● **EXERCISE DIRECTIONS**
Only an exact copy of the entries will serve as the answer.

● **DATA SECTION**
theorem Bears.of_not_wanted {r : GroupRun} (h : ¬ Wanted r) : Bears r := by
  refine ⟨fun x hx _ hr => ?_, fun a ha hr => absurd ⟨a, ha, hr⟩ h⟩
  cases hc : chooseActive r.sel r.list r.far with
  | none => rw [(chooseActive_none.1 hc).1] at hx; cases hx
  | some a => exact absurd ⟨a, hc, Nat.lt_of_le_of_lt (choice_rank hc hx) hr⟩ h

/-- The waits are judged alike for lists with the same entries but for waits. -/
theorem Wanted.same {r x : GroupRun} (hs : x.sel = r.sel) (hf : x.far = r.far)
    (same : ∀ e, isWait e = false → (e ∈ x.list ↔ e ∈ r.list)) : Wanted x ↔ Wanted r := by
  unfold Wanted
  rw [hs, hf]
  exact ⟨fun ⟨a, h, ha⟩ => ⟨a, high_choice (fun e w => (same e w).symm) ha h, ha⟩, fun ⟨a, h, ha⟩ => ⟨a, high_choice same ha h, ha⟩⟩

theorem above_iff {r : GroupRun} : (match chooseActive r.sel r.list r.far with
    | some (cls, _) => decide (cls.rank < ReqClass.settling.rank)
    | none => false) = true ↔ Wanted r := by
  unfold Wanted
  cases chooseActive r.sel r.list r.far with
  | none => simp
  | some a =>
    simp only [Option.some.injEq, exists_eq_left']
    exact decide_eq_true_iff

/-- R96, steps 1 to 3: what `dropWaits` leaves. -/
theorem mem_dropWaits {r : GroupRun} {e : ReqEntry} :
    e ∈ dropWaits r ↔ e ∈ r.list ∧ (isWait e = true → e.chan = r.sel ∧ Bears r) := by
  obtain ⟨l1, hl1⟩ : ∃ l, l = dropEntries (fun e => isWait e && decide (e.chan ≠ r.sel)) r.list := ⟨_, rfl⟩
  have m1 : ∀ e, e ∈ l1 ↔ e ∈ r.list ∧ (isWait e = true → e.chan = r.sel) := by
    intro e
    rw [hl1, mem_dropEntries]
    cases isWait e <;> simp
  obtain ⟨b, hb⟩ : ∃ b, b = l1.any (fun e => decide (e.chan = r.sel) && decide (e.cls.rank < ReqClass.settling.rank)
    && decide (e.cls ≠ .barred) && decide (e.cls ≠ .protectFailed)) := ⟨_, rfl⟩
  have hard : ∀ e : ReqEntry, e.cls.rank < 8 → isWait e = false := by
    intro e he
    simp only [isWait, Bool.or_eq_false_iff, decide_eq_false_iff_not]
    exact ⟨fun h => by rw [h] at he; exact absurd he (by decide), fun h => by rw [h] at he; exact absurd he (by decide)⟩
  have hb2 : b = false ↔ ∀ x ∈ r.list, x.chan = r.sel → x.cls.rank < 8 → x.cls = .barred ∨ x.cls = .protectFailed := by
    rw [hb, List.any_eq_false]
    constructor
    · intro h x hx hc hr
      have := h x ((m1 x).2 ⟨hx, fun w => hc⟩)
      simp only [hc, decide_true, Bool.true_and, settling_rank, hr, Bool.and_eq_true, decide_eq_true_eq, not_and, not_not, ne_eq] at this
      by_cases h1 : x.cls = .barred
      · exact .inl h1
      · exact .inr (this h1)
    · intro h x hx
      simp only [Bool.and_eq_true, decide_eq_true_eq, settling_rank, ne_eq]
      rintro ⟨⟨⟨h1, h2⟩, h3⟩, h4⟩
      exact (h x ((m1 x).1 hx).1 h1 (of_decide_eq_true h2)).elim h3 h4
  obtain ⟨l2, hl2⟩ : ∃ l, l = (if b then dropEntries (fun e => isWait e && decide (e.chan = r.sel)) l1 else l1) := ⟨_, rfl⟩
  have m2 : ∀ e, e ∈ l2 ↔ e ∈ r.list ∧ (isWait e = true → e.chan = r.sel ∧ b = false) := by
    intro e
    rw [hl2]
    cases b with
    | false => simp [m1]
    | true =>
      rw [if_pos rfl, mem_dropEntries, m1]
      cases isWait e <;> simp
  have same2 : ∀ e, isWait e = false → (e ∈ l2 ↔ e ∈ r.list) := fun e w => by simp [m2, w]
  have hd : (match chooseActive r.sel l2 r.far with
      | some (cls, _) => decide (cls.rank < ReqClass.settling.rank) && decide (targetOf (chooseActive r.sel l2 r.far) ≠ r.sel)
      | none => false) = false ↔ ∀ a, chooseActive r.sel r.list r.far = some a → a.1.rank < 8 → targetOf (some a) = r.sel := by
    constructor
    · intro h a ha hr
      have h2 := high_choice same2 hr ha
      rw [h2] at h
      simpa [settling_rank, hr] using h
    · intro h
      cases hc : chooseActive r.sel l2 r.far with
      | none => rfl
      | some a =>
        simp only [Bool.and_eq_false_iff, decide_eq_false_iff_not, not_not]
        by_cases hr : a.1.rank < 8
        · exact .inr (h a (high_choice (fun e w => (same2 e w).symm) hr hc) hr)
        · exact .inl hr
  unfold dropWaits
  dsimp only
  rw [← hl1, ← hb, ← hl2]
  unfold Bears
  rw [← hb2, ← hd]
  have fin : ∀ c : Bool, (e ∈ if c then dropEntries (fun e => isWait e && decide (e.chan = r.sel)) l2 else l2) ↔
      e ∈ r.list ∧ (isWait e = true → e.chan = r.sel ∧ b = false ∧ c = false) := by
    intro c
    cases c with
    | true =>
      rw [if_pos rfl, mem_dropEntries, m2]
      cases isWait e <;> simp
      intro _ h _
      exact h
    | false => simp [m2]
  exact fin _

● **TASK ANSWER**
theorem Bears.of_not_wanted {r : GroupRun} (h : ¬ Wanted r) : Bears r := by
  refine ⟨fun x hx _ hr => ?_, fun a ha hr => absurd ⟨a, ha, hr⟩ h⟩
  cases hc : chooseActive r.sel r.list r.far with
  | none => rw [(chooseActive_none.1 hc).1] at hx; cases hx
  | some a => exact absurd ⟨a, hc, Nat.lt_of_le_of_lt (choice_rank hc hx) hr⟩ h

/-- The waits are judged alike for lists with the same entries but for waits. -/
theorem Wanted.same {r x : GroupRun} (hs : x.sel = r.sel) (hf : x.far = r.far)
    (same : ∀ e, isWait e = false → (e ∈ x.list ↔ e ∈ r.list)) : Wanted x ↔ Wanted r := by
  unfold Wanted
  rw [hs, hf]
  exact ⟨fun ⟨a, h, ha⟩ => ⟨a, high_choice (fun e w => (same e w).symm) ha h, ha⟩, fun ⟨a, h, ha⟩ => ⟨a, high_choice same ha h, ha⟩⟩

theorem above_iff {r : GroupRun} : (match chooseActive r.sel r.list r.far with
    | some (cls, _) => decide (cls.rank < ReqClass.settling.rank)
    | none => false) = true ↔ Wanted r := by
  unfold Wanted
  cases chooseActive r.sel r.list r.far with
  | none => simp
  | some a =>
    simp only [Option.some.injEq, exists_eq_left']
    exact decide_eq_true_iff

/-- R96, steps 1 to 3: what `dropWaits` leaves. -/
theorem mem_dropWaits {r : GroupRun} {e : ReqEntry} :
    e ∈ dropWaits r ↔ e ∈ r.list ∧ (isWait e = true → e.chan = r.sel ∧ Bears r) := by
  obtain ⟨l1, hl1⟩ : ∃ l, l = dropEntries (fun e => isWait e && decide (e.chan ≠ r.sel)) r.list := ⟨_, rfl⟩
  have m1 : ∀ e, e ∈ l1 ↔ e ∈ r.list ∧ (isWait e = true → e.chan = r.sel) := by
    intro e
    rw [hl1, mem_dropEntries]
    cases isWait e <;> simp
  obtain ⟨b, hb⟩ : ∃ b, b = l1.any (fun e => decide (e.chan = r.sel) && decide (e.cls.rank < ReqClass.settling.rank)
    && decide (e.cls ≠ .barred) && decide (e.cls ≠ .protectFailed)) := ⟨_, rfl⟩
  have hard : ∀ e : ReqEntry, e.cls.rank < 8 → isWait e = false := by
    intro e he
    simp only [isWait, Bool.or_eq_false_iff, decide_eq_false_iff_not]
    exact ⟨fun h => by rw [h] at he; exact absurd he (by decide), fun h => by rw [h] at he; exact absurd he (by decide)⟩
  have hb2 : b = false ↔ ∀ x ∈ r.list, x.chan = r.sel → x.cls.rank < 8 → x.cls = .barred ∨ x.cls = .protectFailed := by
    rw [hb, List.any_eq_false]
    constructor
    · intro h x hx hc hr
      have := h x ((m1 x).2 ⟨hx, fun w => hc⟩)
      simp only [hc, decide_true, Bool.true_and, settling_rank, hr, Bool.and_eq_true, decide_eq_true_eq, not_and, not_not, ne_eq] at this
      by_cases h1 : x.cls = .barred
      · exact .inl h1
      · exact .inr (this h1)
    · intro h x hx
      simp only [Bool.and_eq_true, decide_eq_true_eq, settling_rank, ne_eq]
      rintro ⟨⟨⟨h1, h2⟩, h3⟩, h4⟩
      exact (h x ((m1 x).1 hx).1 h1 (of_decide_eq_true h2)).elim h3 h4
  obtain ⟨l2, hl2⟩ : ∃ l, l = (if b then dropEntries (fun e => isWait e && decide (e.chan = r.sel)) l1 else l1) := ⟨_, rfl⟩
  have m2 : ∀ e, e ∈ l2 ↔ e ∈ r.list ∧ (isWait e = true → e.chan = r.sel ∧ b = false) := by
    intro e
    rw [hl2]
    cases b with
    | false => simp [m1]
    | true =>
      rw [if_pos rfl, mem_dropEntries, m1]
      cases isWait e <;> simp
  have same2 : ∀ e, isWait e = false → (e ∈ l2 ↔ e ∈ r.list) := fun e w => by simp [m2, w]
  have hd : (match chooseActive r.sel l2 r.far with
      | some (cls, _) => decide (cls.rank < ReqClass.settling.rank) && decide (targetOf (chooseActive r.sel l2 r.far) ≠ r.sel)
      | none => false) = false ↔ ∀ a, chooseActive r.sel r.list r.far = some a → a.1.rank < 8 → targetOf (some a) = r.sel := by
    constructor
    · intro h a ha hr
      have h2 := high_choice same2 hr ha
      rw [h2] at h
      simpa [settling_rank, hr] using h
    · intro h
      cases hc : chooseActive r.sel l2 r.far with
      | none => rfl
      | some a =>
        simp only [Bool.and_eq_false_iff, decide_eq_false_iff_not, not_not]
        by_cases hr : a.1.rank < 8
        · exact .inr (h a (high_choice (fun e w => (same2 e w).symm) hr hc) hr)
        · exact .inl hr
  unfold dropWaits
  dsimp only
  rw [← hl1, ← hb, ← hl2]
  unfold Bears
  rw [← hb2, ← hd]
  have fin : ∀ c : Bool, (e ∈ if c then dropEntries (fun e => isWait e && decide (e.chan = r.sel)) l2 else l2) ↔
      e ∈ r.list ∧ (isWait e = true → e.chan = r.sel ∧ b = false ∧ c = false) := by
    intro c
    cases c with
    | true =>
      rw [if_pos rfl, mem_dropEntries, m2]
      cases isWait e <;> simp
      intro _ h _
      exact h
    | false => simp [m2]
  exact fin _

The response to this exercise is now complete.